The Logic of Some Eleven Plus Questions

For some children the eleven plus examination is now a matter of days and weeks away. By now many of the children will have covered the majority of the so called `Eleven Plus Syllabus’ and will be revising and going over problem areas.

As parents work with their children on verbal reasoning exercises they will be aware of a rainbow of emerging linguistic skills.

Sometimes parents will be aware of their child solving a problem – when they can not really explain in words what they have done. Before wondering if their child has seen the answers – it may be worth considering that the brain is beginning to develop powers of being able to see solutions to problems. “I can’t explain how I got the answer; I just know what the answer is.”

Sometimes too your child may display powers of organisation of thought that could make you wonder: “Where on earth did that come from?” This is a natural consequence of the time and effort that has already gone into working towards the eleven plus. Parts of the brain are clicking in to place.

On other occasion your child may be able to explain how to reach an answer – without really being able to achieve the final step. The final step being selecting the right multiple choice answer.

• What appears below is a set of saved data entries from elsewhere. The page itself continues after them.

/-! `State.fresh427` -/

@[simp] theorem State.fresh427_mem : (s.fresh427).mem = s.mem := rfl
@[simp] theorem State.fresh427_win : (s.fresh427).win = s.win := rfl
@[simp] theorem State.fresh427_gr : (s.fresh427).gr = s.gr := rfl
@[simp] theorem State.fresh427_splits : (s.fresh427).splits = s.splits := rfl
@[simp] theorem State.fresh427_slots : (s.fresh427).slots = s.slots := rfl
@[simp] theorem State.fresh427_groups : (s.fresh427).groups = s.groups := rfl
@[simp] theorem State.fresh427_teams : (s.fresh427).teams = s.teams := rfl
@[simp] theorem State.fresh427_grids : (s.fresh427).grids = s.grids := rfl
@[simp] theorem State.fresh427_stks : (s.fresh427).stks = s.stks := rfl
@[simp] theorem State.fresh427_fabric : (s.fresh427).fabric = s.fabric := rfl
@[simp] theorem State.fresh427_md : (s.fresh427).md = s.md := rfl
@[simp] theorem State.fresh427_nextId : (s.fresh427).nextId = s.nextId := rfl
@[simp] theorem State.fresh427_fresh : (s.fresh427).fresh = s.fresh := rfl
@[simp] theorem State.fresh427_agenda : (s.fresh427).agenda = s.agenda := rfl

/-! `State.stall` -/

@[simp] theorem State.stall_mem : (s.stall).mem = s.mem := rfl
@[simp] theorem State.stall_win : (s.stall).win = s.win := rfl
@[simp] theorem State.stall_gr : (s.stall).gr = s.gr := rfl
@[simp] theorem State.stall_splits : (s.stall).splits = s.splits := rfl
@[simp] theorem State.stall_slots : (s.stall).slots = s.slots := rfl
@[simp] theorem State.stall_groups : (s.stall).groups = s.groups := rfl
@[simp] theorem State.stall_teams : (s.stall).teams = s.teams := rfl
@[simp] theorem State.stall_grids : (s.stall).grids = s.grids := rfl
@[simp] theorem State.stall_stks : (s.stall).stks = s.stks := rfl
@[simp] theorem State.stall_fabric : (s.stall).fabric = s.fabric := rfl
@[simp] theorem State.stall_md : (s.stall).md = s.md := rfl
@[simp] theorem State.stall_nextId : (s.stall).nextId = s.nextId := rfl
@[simp] theorem State.stall_fresh : (s.stall).fresh = s.fresh := rfl
@[simp] theorem State.stall_agenda : (s.stall).agenda = s.agenda := rfl

/-! `State.spoil` -/

@[simp] theorem State.spoil_mem : (s.spoil).mem = s.mem := rfl
@[simp] theorem State.spoil_win : (s.spoil).win = s.win := rfl
@[simp] theorem State.spoil_gr : (s.spoil).gr = s.gr := rfl
@[simp] theorem State.spoil_splits : (s.spoil).splits = s.splits := rfl
@[simp] theorem State.spoil_slots : (s.spoil).slots = s.slots := rfl
@[simp] theorem State.spoil_groups : (s.spoil).groups = s.groups := rfl
@[simp] theorem State.spoil_teams : (s.spoil).teams = s.teams := rfl
@[simp] theorem State.spoil_grids : (s.spoil).grids = s.grids := rfl
@[simp] theorem State.spoil_stks : (s.spoil).stks = s.stks := rfl
@[simp] theorem State.spoil_fabric : (s.spoil).fabric = s.fabric := rfl
@[simp] theorem State.spoil_md : (s.spoil).md = s.md := rfl
@[simp] theorem State.spoil_nextId : (s.spoil).nextId = s.nextId := rfl
@[simp] theorem State.spoil_fresh : (s.spoil).fresh = s.fresh := rfl
@[simp] theorem State.spoil_agenda : (s.spoil).agenda = s.agenda := rfl

/-! `State.onOp` -/

@[simp] theorem State.onOp_mem (id : Nat) (f : Op → Op) : (s.onOp id f).mem = s.mem := rfl
@[simp] theorem State.onOp_win (id : Nat) (f : Op → Op) : (s.onOp id f).win = s.win := rfl
@[simp] theorem State.onOp_gr (id : Nat) (f : Op → Op) : (s.onOp id f).gr = s.gr := rfl
@[simp] theorem State.onOp_splits (id : Nat) (f : Op → Op) : (s.onOp id f).splits = s.splits := rfl
@[simp] theorem State.onOp_slots (id : Nat) (f : Op → Op) : (s.onOp id f).slots = s.slots := rfl
@[simp] theorem State.onOp_groups (id : Nat) (f : Op → Op) : (s.onOp id f).groups = s.groups := rfl
@[simp] theorem State.onOp_teams (id : Nat) (f : Op → Op) : (s.onOp id f).teams = s.teams := rfl
@[simp] theorem State.onOp_grids (id : Nat) (f : Op → Op) : (s.onOp id f).grids = s.grids := rfl
@[simp] theorem State.onOp_stks (id : Nat) (f : Op → Op) : (s.onOp id f).stks = s.stks := rfl
@[simp] theorem State.onOp_fabric (id : Nat) (f : Op → Op) : (s.onOp id f).fabric = s.fabric := rfl
@[simp] theorem State.onOp_md (id : Nat) (f : Op → Op) : (s.onOp id f).md = s.md := rfl
@[simp] theorem State.onOp_nextId (id : Nat) (f : Op → Op) : (s.onOp id f).nextId = s.nextId := rfl
@[simp] theorem State.onOp_fresh (id : Nat) (f : Op → Op) : (s.onOp id f).fresh = s.fresh := rfl
@[simp] theorem State.onOp_agenda (id : Nat) (f : Op → Op) : (s.onOp id f).agenda = s.agenda := rfl

/-! `State.putOp` -/

@[simp] theorem State.putOp_mem (o : Op) : (s.putOp o).mem = s.mem := rfl
@[simp] theorem State.putOp_win (o : Op) : (s.putOp o).win = s.win := rfl
@[simp] theorem State.putOp_gr (o : Op) : (s.putOp o).gr = s.gr := rfl
@[simp] theorem State.putOp_splits (o : Op) : (s.putOp o).splits = s.splits := rfl
@[simp] theorem State.putOp_slots (o : Op) : (s.putOp o).slots = s.slots := rfl
@[simp] theorem State.putOp_groups (o : Op) : (s.putOp o).groups = s.groups := rfl
@[simp] theorem State.putOp_teams (o : Op) : (s.putOp o).teams = s.teams := rfl
@[simp] theorem State.putOp_grids (o : Op) : (s.putOp o).grids = s.grids := rfl
@[simp] theorem State.putOp_stks (o : Op) : (s.putOp o).stks = s.stks := rfl
@[simp] theorem State.putOp_fabric (o : Op) : (s.putOp o).fabric = s.fabric := rfl
@[simp] theorem State.putOp_md (o : Op) : (s.putOp o).md = s.md := rfl
@[simp] theorem State.putOp_nextId (o : Op) : (s.putOp o).nextId = s.nextId := rfl
@[simp] theorem State.putOp_fresh (o : Op) : (s.putOp o).fresh = s.fresh := rfl
@[simp] theorem State.putOp_agenda (o : Op) : (s.putOp o).agenda = s.agenda := rfl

Parents could test how far their child’s thought processes are developing by playing the game Twenty Questions once again. Suppose the answer was a large kitchen knife. At a pre eleven plus stage a child may ask: “Is it in the kitchen?” Later on in a child’s development of thinking and reasoning, you could expect a question along the lines of: “Is it a kitchen utensil?” A two part question like this opens up a different type of generalised thinking.

Eleven plus children will continue ask some general questions – but will also be able demonstrate that they have reached higher level of hierarchy. This type of thinking is part of being able to understand that in some multiple choice questions they may have to choose between remarkably similar answers – without the luxury of being able to recognise immediately that a particular answer needs to be eliminated.

Parents will use language to help their child develop skills of theorising. Developing a theory entails collecting information and evidence and then organising an answer. A correct eleven plus answer can seem to defy logic. In fact some eleven plus questions do defy logic. “I can see the answer in the answer book, but how did they do that?”